Chapter 01: AI Changes Two Things at Once

Incident Hook

A fast “AI-assisted” hotfix bundles two unrelated changes in one push:

a backend image tag bump for develop
an ingress manifest change intended for staging

The pull request looks harmless because each diff is small. The incident begins because the change boundary is not. Routing breaks while backend behavior changes at the same time, and the team loses a clean rollback path before the investigation even starts.

Observed Symptoms

What the team sees first:

frontend requests start returning 502 Bad Gateway
a backend rollout is still in progress in develop
the pull request contains both an image change and an ingress edit

At this point the system does not tell you which change is guilty.
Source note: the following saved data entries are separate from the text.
/-- BR goes to its own PC plus the offset, JMP and RET to the low 32 bits of A, and CALL there with the link in DST; each brings one
bubble, also where it is nullified (07 R218, R219), and then CALL makes the last-result entry of a nullified word (06 R190).  RET counts
as a return where DBGPOL lets its partition count. -/
def Claims.BranchWords : Prop :=
  ∀ (h : Hdr) (b : FmtB) (f : FmtRR) (s : State),
    (s.me.enabled h = true →
      exec (.br h b) s = did (s.withBubble.branchTo (s.me.wpc + b.ofs)) ∧
      exec (.jmp h f) s = did (s.withBubble.branchTo ((readSpec s.me f.a).setWidth 32)) ∧
      exec (.ret h f) s = did (s.withBubble.countReturn.branchTo ((readSpec s.me f.a).setWidth 32)) ∧
      exec (.call h f) s = did ((result s.withBubble 1 (dstRef f.dst) (s.me.group.seqPc.setWidth 64) 0).branchTo
        ((readSpec s.me f.a).setWidth 32))) ∧
    (s.me.enabled h = false → ∀ i ∈ [Instr.br h b, .jmp h f, .ret h f], exec i s = did s.withBubble) ∧
    (s.me.enabled h = false → exec (.call h f) s = did (s.withBubble.setMe (s.withBubble.me.nullResult 1 (dstRef f.dst)))) ∧
    s.countReturn = (let p := s.part s.me.id.part
      if p.dbgPol.getLsbD 0 = true ∧ p.dbgPol.getLsbD 2 = true then s.setPart s.me.id.part { p with returns := p.returns + 1 } else s)

/-- Alone in its group a branch that is enabled ends at its target two cycles later, one that is nullified ends in sequence two cycles
later; neither changes a register, a flag, a loop frame or a byte of memory (07 R218, R219), but that a CALL writes its link, and makes a
last-result entry of the link or, nullified, of what its destination holds; RET that is enabled counts as a return. -/
def Claims.BranchesLand : Prop :=
  ∀ (h : Hdr) (b : FmtB) (f : FmtRR) (s : State), Closing s.me → s.me.bank.inflight = [] → s.me.group.target = none →
    (∀ p ∈ [(Instr.br h b, s.me.wpc + b.ofs, s), (.jmp h f, (readSpec s.me f.a).setWidth 32, s),
        (.ret h f, (readSpec s.me f.a).setWidth 32, if s.me.enabled h then s.countReturn else s)],
      ∃ t, exec p.1 s = .next t ∧ Kept p.2.2 t ∧ (∀ l, byteAt t l = byteAt s l) ∧ t.cycle = s.cycle + 2 ∧
        t.me = { s.me with pc := (if s.me.enabled h then p.2.1 else s.me.group.seqPc), grp := none, walk := none }) ∧
    ∃ t, exec (.call h f) s = .next t ∧ Kept s t ∧ t.cycle = s.cycle + 2 ∧ t.me.grp = none ∧ t.me.walk = none ∧
      (s.me.enabled h = true → t.me.pc = (readSpec s.me f.a).setWidth 32 ∧ SlotKept s.me t.me s.me.level (dstRef f.dst) ∧
        readRef t.me s.me.level (dstRef f.dst) =
          readRef (writeRef s.me s.me.level 0xFFFF (s.me.group.seqPc.setWidth 4096) (dstRef f.dst)) s.me.level (dstRef f.dst) ∧
        (t.me.bankOf s.me.level).ds = (s.me.group.seqPc.setWidth 64 :: (s.me.bankOf s.me.level).ds).take 8) ∧
      (s.me.enabled h = false → t.me.pc = s.me.group.seqPc ∧ SlotKept s.me t.me s.me.level .none ∧
        (t.me.bankOf s.me.level).ds =
          ((readRef s.me s.me.level (dstRef f.dst)).setWidth 64 :: (s.me.bankOf s.me.level).ds).take 8)

/-- LOOP pushes the frame S0, E, N, 0 when it is enabled and N is not zero, and goes on at E + 1 otherwise; BRKL goes on after the
innermost frame, which it pops (07 R222, R227). -/
def Claims.LoopWords : Prop :=
  ∀ (h : Hdr) (f : FmtL) (s : State),
    let n : BitVec 32 := (readSpec s.me f.count).setWidth 32
    let s0 := s.me.group.seqPc
    let e := s0 + f.body.setWidth 32 - 1
    (s.me.enabled h = true → n ≠ 0 →
      exec (.loopI h f) s = did (s.setMe (s.me.setGroup fun g => { g with push := some ⟨s0, e, n, 0⟩ }))) ∧
    ((s.me.enabled h = false ∨ n = 0) → exec (.loopI h f) s = did (s.branchTo (e + 1))) ∧
    (∀ x, s.me.enabled h = true → s.me.bank.loops.getLast? = some x →
      exec (.brkl h) s = did (s.withBubble.setMe (s.withBubble.me.setGroup fun g => { g with brkl := true, target := some (x.e + 1) }))) ∧
    (s.me.enabled h = false → exec (.brkl h) s = did s.withBubble)

/-- A loop of N iterations closes N times: after m < N closures its index is m, and the N-th removes its frame and goes on after its
end (07 R224). -/
def Claims.LoopRunsNTimes : Prop :=
  ∀ (f : LoopFrame) (rest : List LoopFrame) (nxt : BitVec 32), f.k = 0 → (∀ g ∈ rest.head?, g.e ≠ f.e) →
    (∀ m, m < f.n.toNat → (fun l => (closeLoops f.e nxt false l).1)^[m] (f :: rest) = { f with k := BitVec.ofNat 32 m } :: rest) ∧
    (∀ m, m + 1 < f.n.toNat →
      closeLoops f.e nxt false ({ f with k := BitVec.ofNat 32 m } :: rest) =
        ({ f with k := BitVec.ofNat 32 (m + 1) } :: rest, f.s0, true)) ∧
    (0 < f.n.toNat → closeLoops f.e nxt false ({ f with k := BitVec.ofNat 32 (f.n.toNat - 1) } :: rest) = (rest, f.e + 1, true))

/-- RPT sets up COUNT repeats of its group's target with its STEP; where the task resumes inside one, the repeats that RPTREM
says are left (06 R191, R193). -/
def Claims.RepeatWord : Prop :=
  ∀ (h : Hdr) (f : FmtP) (s : State), s.me.enabled h = true →
    (s.me.rptResume = false → exec (.rpt h f) s =
      did (s.setMe (s.me.setGroup fun g => { g with rptCount := f.countM1.toNat + 1, rptM := 0, rptStep := f.step }))) ∧
    (s.me.rptResume = true → s.me.csr.rptrem ≠ 0 → exec (.rpt h f) s =
      did (s.setMe (({ s.me with rptResume := false, csr := { s.me.csr with rptrem := 0 } } : Slot).setGroup fun g =>
        { g with rptCount := f.countM1.toNat + 1, rptM := f.countM1.toNat + 1 - s.me.csr.rptrem.toNat, rptStep := f.step })))

/-- TRAP sets a user trap of cause 0x40 + AUX[5:0] with A as its information; a nullified one has no effect (07 R231). -/
def Claims.UserTrapWord : Prop :=
  ∀ (h : Hdr) (f : FmtRR) (s : State),
    (s.me.enabled h = true → exec (.trap h f) s = did (s.setMe (s.me.setGroup fun g =>
      { g with user := some ⟨.user (f.aux.extractLsb' 0 6), readSpec s.me f.a, s.me.wpc⟩, userBit := 1 <<< g.idx }))) ∧
    (s.me.enabled h = false → exec (.trap h f) s = did s) ∧
    (Cause.user (f.aux.extractLsb' 0 6)).code = 0x40 + (f.aux.extractLsb' 0 6).setWidth 8

/-- Taking a trap at level T with a usable handler: the trap registers hold the kind, cause, information, word and return PC; the
slot is at level S with a fresh bank at the handler's entry; the task's own bank and registers stand (17 R432, R441). -/
def Claims.TrapEntry : Prop :=
  ∀ (s : State) (t : Trap) (k : TKind) (tpc : BitVec 32) (hd : Header), s.me.level ≠ .s → t.cause ≠ .pageNotPresent →
    t.cause ≠ .ownership →
    s.handler s.me.id.part (s.jobOf s.me.id.part s.me.id.handle) = some hd →
    Kept s (s.takeTrap t k tpc) ∧ (s.takeTrap t k tpc).cycle = s.cycle ∧
    (s.takeTrap t k tpc).me =
      { s.me with
        level := .s, sb := {}, pc := hd.entry, grp := none, walk := none, rptResume := false,
        hBase := (s.part s.me.id.part).trapVec + 128, hLen := hd.codeLen,
        pre := s.me.pre.map fun p => p.stop s.cycle,
        csr := { s.me.csr with trapDefer := k = .f, trapCause := t.cause.code, trapInfo := t.info, trapWpc := t.wpc, trapPc := tpc } }

/-- A trap raised at level S ends the task in ERROR (17 R434): the partition's error record has the cause and TRAPWPC, and its signal is
sent; the launch's error count is one higher; the record in memory has the state ERROR, March holds it no more, and the slot is free.
The record's UNIT, SEV and CODE, and where it holds the cause, are the model's choice (log 27). -/
def Claims.DoubleTrap : Prop :=
  ∀ (s : State) (t : Trap) (k : TKind) (tpc : BitVec 32), s.me.level = .s →
    let p := s.me.id.part
    let pa := s.part p
    let info := (t.wpc.setWidth 64 <<< 32) ||| t.cause.code.setWidth 64
    let bs := errBytes s 1 1 6 s.cur.1 (if pa.dbgPol &&& 3 = 3 then info else 0)
    let u := s.errRecord (some p) 1 1 6 s.cur.1 info
    let v := u.launchErr p s.me.id.handle 1
    let e := s.takeTrap t k tpc
    (pa.errCnt = 0 → u = s.signal p) ∧
    (∀ q, pa.errCnt ≠ 0 → interAddr s p (pa.errBase.toNat + 32 * (pa.errIdx % pa.errCnt.toNat)) = .ok q →
      s.unitOwner (q / 2 ^ 30) = some p → s.unitFrozen (q / 2 ^ 30) = false → s.frozenBy q bs = [] →
      Memory.read u.hbm q 32 = bs ∧ (u.part p).errIdx = pa.errIdx + 1 ∧
      u = ((s.wrHbm q bs).setPart p { pa with errIdx := pa.errIdx + 1 }).signal p) ∧
    v.launches = s.launches.map (fun x => if x.part = p ∧ x.handle = s.me.id.handle then
      { x with errcnt := min 0xFFFFFFFF (x.errcnt + 1) } else x) ∧
    e = v.endTask s.cur.1 s.cur.2 .error ∧ (e.slot s.cur.1 s.cur.2).st = .empty ∧
    ∀ d r, s.slotRec s.cur.1 s.cur.2 = some (d, r) →
      (∀ y ∈ (e.die d).recs, y.seq ≠ r.seq) ∧
      e.hbm = (let w := v.leaveRoutines s.cur.1 s.cur.2
        (w.marchWrite r.part (w.jobOf r.part r.handle) r.addr.toNat
          (bytesOfNat 8 (recHdr r.handle r.prio TState.error.code r.cont) ++ bytesOfNat 4 0)).hbm) ∧
      recHdr r.handle r.prio TState.error.code r.cont % 16 = 7

/-- RFT with no trap held and no group to issue again ends the handler: the slot is at level T at TRAPPC, its task's bank as it
left it, with the handler's results of the registers that both share still to land (17 R432, R446; log 163).  That a pre-emption
request counts on only where a frame cell is free is the model's choice (18 R470, log 87). -/
def Claims.ReturnFromTrap : Prop :=
  ∀ (s : State), s.me.csr.unhold = none → s.me.rpl.valid = false → s.me.csr.rptrem = 0 → s.me.wait = none → s.me.ends = .next →
    Kept s s.rftReturn ∧ s.rftReturn.cycle = s.cycle ∧
    s.rftReturn.me = { s.me.handOver with
      level := .t, pre := s.me.pre.map (fun p => if s.hasCell s.cur.1 s.me.id.part then p.go s.cycle else p),
      grp := none, pc := s.me.csr.trapPc, rptResume := false } ∧
    (s.me.sb.inflight = [] → s.me.sb.tags = [] → s.me.handOver = { s.me with sb := { s.me.sb with inflight := [], tags := [] } })

/-- A buffered group is issued again from its first word that has not performed, with the words that have performed left out
(17 R446). -/
def Claims.ReplayedGroup : Prop :=
  ∀ (l : Slot) (pc : BitVec 32) (j : Nat) (w : IWord) (r : List (Nat × IWord)), l.rpl.valid = true → l.rpl.left = (j, w) :: r →
    ∃ g, (l.resumeAt pc).grp = some g ∧ g.idx = j ∧ g.perf = l.rpl.perf ∧ g.words = l.rpl.words ∧ g.reissue = true ∧
      (l.resumeAt pc).pc = l.rpl.leadPc ∧ g.checked = false

/-! ### Vector words -/

/-- A V word's results put in flight: in each cluster of its mask a value and flags, with the lanes of the word's lane mask
(06 R189; 08 R235). -/
def vectorOut (h : Hdr) (s : State) (lat : Nat) (f : FmtRR) (val : Nat → BitVec 16 → Vec × Fl) : State :=
  s.setMe { (clusters f.cmask).foldl (fun l c => l.vectorResult lat c (vdstRef (1 <<< c) f.dst) (s.me.laneMask h c)
    (val c (s.me.laneMask h c)).1 (val c (s.me.laneMask h c)).2) s.me with vIssued := true }

/-- A vector value from its elements, with the flags of those that have an enabled lane. -/
def elements (w : Nat) (g : Nat → Nat × Fl) (m : BitVec 16) : Vec × Fl :=
  (packVec w fun e => (g e).1, joinFlags w m ((List.range (512 / w)).map g))

/-- A V word that writes lane masks put in flight: bit i of each cluster's mask, and flags (08 R239). -/
def maskOut (h : Hdr) (s : State) (lat : Nat) (f : FmtRR) (bit : Nat → Nat → Bool) (fl : Nat → BitVec 16 → Fl) : State :=
  s.setMe { (clusters f.cmask).foldl (fun l c => l.launch ⟨c + 1, .vp c f.dst.toNat, lat,
    BitVec.ofNat 512 ((List.range 16).foldl (fun n i => if bit c i then n + 2 ^ i else n) 0), s.me.laneMask h c, none,
    fl c (s.me.laneMask h c), fpcEn s.me.fpcNow, s.me.wpc⟩) s.me with vIssued := true }

/-- Elements of 8 to 64 bits pack into a register and read back in place (08 R233, Table 8-A; 04 R91). -/
def Claims.VectorElements : Prop :=
  ∀ w ∈ [8, 16, 32, 64], ∀ (g : Nat → Nat) (e : Nat), e < 512 / w → elemOf w (packVec w g) e = g e % 2 ^ w

/-- A vector result lands in the enabled lanes of its destination in its cluster, and its flags join FPC; no other lane, vector or
scalar register, predicate or lane mask changes (06 R189; 04 R108; 08 R235). -/
def Claims.VectorLandingFrame : Prop :=
  ∀ (l : Slot) (v : Level) (x : Landing) (c i : Nat), c < 8 → i < 64 → x.unit = c + 1 → x.dst = .v (1 <<< c) i →
    let m := l.land v x
    (∀ d j n, d < 8 → j < 64 → n < 16 →
      lane (m.rdV d j) n = if d = c ∧ j = i ∧ x.mask.getLsbD n then lane x.val n else lane (l.rdV d j) n) ∧
    (∀ j, m.rdS v j = l.rdS v j) ∧ (∀ j, m.rdQ j = l.rdQ j) ∧ (∀ j, m.rdP v j = l.rdP v j) ∧ (∀ d j, m.rdVq d j = l.rdVq d j) ∧
    (∀ d j, m.rdVp d j = l.rdVp d j) ∧ (m.bankOf v).fpc = (l.bankOf v).fpc ||| (x.flags.setWidth 32 <<< 8) ∧
    m.csr = l.csr ∧ m.level = l.level ∧ m.pc = l.pc

/-- The integer V words complete: each element is that of the integer operation at TYPE's width, VADD, VSUB and VMAD saturating
where AUX[0] is set, with latency 2 (08 R238). -/
def Claims.VectorIntegerWords : Prop :=
  ∀ (h : Hdr) (f : FmtRR) (s : State),
    let w := WellFormed.tyWidth f.ty
    let x (c e : Nat) : Int := tyVal f.ty (vElem s.me f.ty c f.a e)
    let y (c e : Nat) : Int := tyVal f.ty (vElem s.me f.ty c f.b e)
    let z (c e : Nat) : Int := tyVal f.ty (vElem s.me f.ty c f.c e)
    let sat (r : Int) : Int := if f.aux.getLsbD 0 then clampInt (tyMin f.ty) (tyMax f.ty) r else r
    (∀ p ∈ [(Instr.vmul, IntOp.mul), (Instr.vmulHi, .mulHi), (Instr.vlogAnd, .and), (Instr.vlogOr, .or), (Instr.vlogXor, .xor),
        (Instr.vlogAndn, .andn), (Instr.vshShl, .shl), (Instr.vshShr, .shr), (Instr.vshSra, .sra), (Instr.vshRot, .rot),
        (Instr.vmin, .min), (Instr.vmax, .max)],
      exec (p.1 h f) s = did (vectorOut h s 2 f fun c => elements w fun e => (truncInt w (intOp p.2 w (x c e) (y c e)), 0))) ∧
    exec (.vadd h f) s = did (vectorOut h s 2 f fun c => elements w fun e => (truncInt w (sat (x c e + y c e)), 0)) ∧
    exec (.vsub h f) s = did (vectorOut h s 2 f fun c => elements w fun e => (truncInt w (sat (x c e - y c e)), 0)) ∧
    exec (.vmad h f) s = did (vectorOut h s 2 f fun c => elements w fun e => (truncInt w (sat (x c e * y c e + z c e)), 0))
It only tells you that two unrelated layers are now noisy at the same time.

Confusion Phase

The incident now has two plausible stories:

the new backend image introduced a real regression
the ingress change sent traffic to the wrong place

That ambiguity is the real failure pattern. Rollback is no longer obvious because the team has to investigate both paths before touching production again.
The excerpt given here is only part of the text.